An activist on the legacy of Freedom Square By MICHAEL ROMAIN Editor
About a week before the canopy and tents at Freedom Square were taken down last month, we visited the vacant plot turned protest site in North Lawndale, which is located across the street from the Chicago Police Department’s controversial Homan Square facility, and spoke to Damon Williams, 23, who was a fixture at the site for most of the 41 days it was active. Williams is a member of Black Youth Project 100 and a co-founder of the Let Us
Breathe Collective, the organization that maintained Freedom Square since it was pitched in the wake of a demonstration in July protesting the alleged police abuse and illegal detention of Chicago residents at the Homan Square site.

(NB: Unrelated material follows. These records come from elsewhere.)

-- ==== Sys2Proof/Machine/RegMap.lean ====
section
/-!
DEFINITION. Machine/RegMap.lean: the address of every register and the place of every field, as the register tables of
spec/01 to spec/18 give them. A register's key is its block ID in bits [23:16] and its offset in bits [15:0] (R365). The
registers private to a core (R249) are CoreRegs.lean's. A register that several blocks carry is indexed across them
(timer 0-47, channel 0-95, comparator 0-191, slot 0-31, thread 0-63).
-/
namespace Sys2Proof.Machine

/-- A field of a register word: the word's key and the field's highest and lowest bit. -/
structure Fld where
  addr : Nat
  hi : Nat
  lo : Nat
  deriving DecidableEq, Repr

How did all of this come about? This came about organically and collectively. Everything you see has been donated and is the work of people who have identified as part of our collective. We have all type of people who here consistently. Young people have been here almost every day, all day.
Food comes from people all over the city and country and we’ve been able to feed people every day. We’ve probably fed over 1,000 people this month. We’ve also been giving away clothes and books. We don’t have a bank account. Everything you see is from the world and country supporting what we’re doing. That’s a powerful lesson in itself. This is organizing black liberation and what this proved to me is that the world believes in it, because they’ve supported us. We didn’t buy one canopy or tent or plate.